Various ionic mechanisms have been described to account for 5-HT-induced excitatory responses. Since no effects of 5-HT were detected on the amplitude or the duration of individual spikes of X organ cells, no action on fast voltage-dependent currents can be assumed. A host of slow inward currents have been described when 5-HT is introduced into a number of preparations, such as invertebrate neurones (Gerschenfeld and Paupardin-Trisch, 1974; Deterre et al. 1981; Boyle et al. 1984; Furukawa and Kobayashi, 1988; Levitan and Levitan, 1988; Baxter and Byrne, 1989; Harris-Warrick and Marder, 1991; Price and Goldberg, 1993; Pellmar, 1984) and vertebrate neurones (Andrade and Chaput, 1991; Colino and Halliwell, 1987; Hounsgaard and Kiehn, 1989; Pape and McCormick, 1989; Wallén et al. 1989; Stefani et al. 1990; Anwyl, 1992). 5-HT-induced depolarisations have also been reported as a result of inhibition of an electrogenic Na+ pump (Catarsi et al. 1993). Of particular interest for the results reported in this paper is the induction of bursting activity by 5-HT, which has been reported in a variety of systems; 5-HT increases bursting activity in the AB/PD neurones of the stomatogastric ganglion of the crab Cancer borealis (Zhang and Harris-Warrick, 1994). In the same ganglion, 5-HT induces plateau potentials in the dorsal gastric (DG) motoneurone; this effect is achieved by the combination of an enhancement of a hyperpolarisation-activated inward current and a reduction of a Ca2+-dependent outward current (Kiehn and Harris-Warrick, 1992).

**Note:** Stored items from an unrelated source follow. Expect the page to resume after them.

-- ==== Sys2Proof/Machine/Clock.lean ====
section
/-! DEFINITION. Happens-before by clocks (R138), the scopes that enclose two parties (R139), and race histories
(R142). -/

namespace Sys2Proof.Machine

namespace Clock

/-- How much of `p` a clock covers. -/
def get (c : Clock) (p : Party) : Nat := (assoc? c p).getD 0

/-- Covers everything that either clock covers. -/
def join (c d : Clock) : Clock :=
  d.foldl (fun acc e => if acc.get e.1 < e.2 then assocPut acc e.1 e.2 else acc) c

/-- The epoch of an access that `p` makes now: it is covered once `p` has released after it. -/
def epoch (c : Clock) (p : Party) : Nat := c.get p + 1

/-- The clock after `p` releases: everything it has done is covered by the published clock. -/
def release (c : Clock) (p : Party) : Clock := assocPut c p (c.epoch p)

end Clock

/-- An access is ordered before a point whose clock is `c`, for party `me`. -/
def Acc.before (a : Acc) (me : Party) (c : Clock) : Bool := a.owner == me || decide (a.epoch ≤ c.get a.key)

/-- Two accesses conflict (R137). -/
def Acc.conflicts (a : Acc) (aWrites : Bool) (me : Party) (writes atomic : Bool) : Bool :=
  a.owner != me && (aWrites || writes) && !(a.atomic && atomic)

def Hist.empty : Hist := ⟨none, []⟩

/-- The earlier access with which an access of `me` races, if there is one (R142). -/
def Hist.race (h : Hist) (me : Party) (c : Clock) (writes atomic : Bool) : Option Party :=
  match h.write.bind fun a => if a.conflicts true me writes atomic && !a.before me c then some a.owner else none with
  | some p => some p
  | none =>
    if writes then
      (h.reads.find? fun a => a.conflicts false me writes atomic && !a.before me c).map (·.owner)
    else none

/-- The history after an access that does not trap. -/
def Hist.add (h : Hist) (a : Acc) (writes : Bool) : Hist :=
  if writes then ⟨some a, []⟩ else ⟨h.write, a :: h.reads.filter fun b => b.key != a.key⟩

/-- A history without what an operation entered as it issued; `old` is the history before it (R446). -/
def Hist.undo (h old : Hist) (stamp : Nat) : Hist :=
  let reads := h.reads.flatMap fun r => if r.stamp = stamp then old.reads.filter fun b => b.key == r.key else [r]
  if h.write.any fun a => a.stamp == stamp then
    ⟨old.write, reads ++ old.reads.filter fun b => !reads.any fun r => r.key == b.key⟩
  else ⟨h.write, reads⟩

/-! ### Histories of locations -/

/-- The physical address of the tag region, by tagbase (R389). -/
def State.tagAddr (s : State) : Nat := (s.tagbase.extractLsb' 16 32).toNat * 65536

/-- The key under which the history of a location is kept. That of a word of memory lies in the tag region, four words a byte, and so
under another tagbase the word has another history (R389; log 77). -/
def State.histKey (s : State) (l : Loc) : Loc :=
  match l with
  | .word k => .word (4 * s.tagAddr + k)
  | l => l

def State.histAt (s : State) (l : Loc) : Hist := (assoc? s.hist (s.histKey l)).getD .empty

def State.setHist (s : State) (l : Loc) (h : Hist) : State := { s with hist := assocPut s.hist (s.histKey l) h }

/-- The histories in which two states differ, as the first has them. -/
def State.histsBefore (s t : State) : List (Loc × Hist) :=
  if s.hist = t.hist then []
  else t.hist.filterMap fun e =>
    let h := (assoc? s.hist e.1).getD .empty
    if h = e.2 then none else some (e.1, h)

/-- Takes back what an operation that issued as `stamp` entered in some histories (R244, R446). -/
def State.undoHists (s : State) (stamp : Nat) (old : List (Loc × Hist)) : State :=
  { s with hist := old.foldl (fun hs e =>
      let h := ((assoc? hs e.1).getD .empty).undo e.2 stamp
      if h = .empty then assocDel hs e.1 else assocPut hs e.1 h) s.hist }

/-- Forgets the histories of locations for which `f` holds. -/
def State.dropHist (s : State) (f : Loc → Bool) : State := { s with hist := s.hist.filter fun e => !f e.1 }

end Sys2Proof.Machine
end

Another effect, similar to the one reported here, is that 5-HT augments bursting pacemaker activity in the PON neurones of the suboesophageal ganglion of the snail Achatina fulica; both the depolarising and the post-burst hyperpolarising phases are enhanced by 5-HT. The ionic mechanism responsible for this effect is the enhancement of a Na+-dependent negative slope resistance region (NSR) in the steady-state current–voltage relationship and the induction of a Ca2+-dependent NSR (Funase et al. 1993). This effect may be of particular relevance to our results because, as proposed by Onetti et al. (1990), the bursting activity in X organ cells is related to an NSR mediated by Na+ and modulated by intracellular Ca2+. Given the voltage-dependence of the inward current elicited by 5-HT in our experiments, in conjunction with the evoked increase of input resistance, the reduction of a K+ current appears to be a likely mechanism for the action of 5-HT. However, to establish this, a thorough search will be necessary, bearing in mind that more than one ionic mechanism may underlie the depolarising and the burst-generating responses in these neurones.
Acknowlegment
This project was partly supported by CONACyT grant no. 0804-N9110.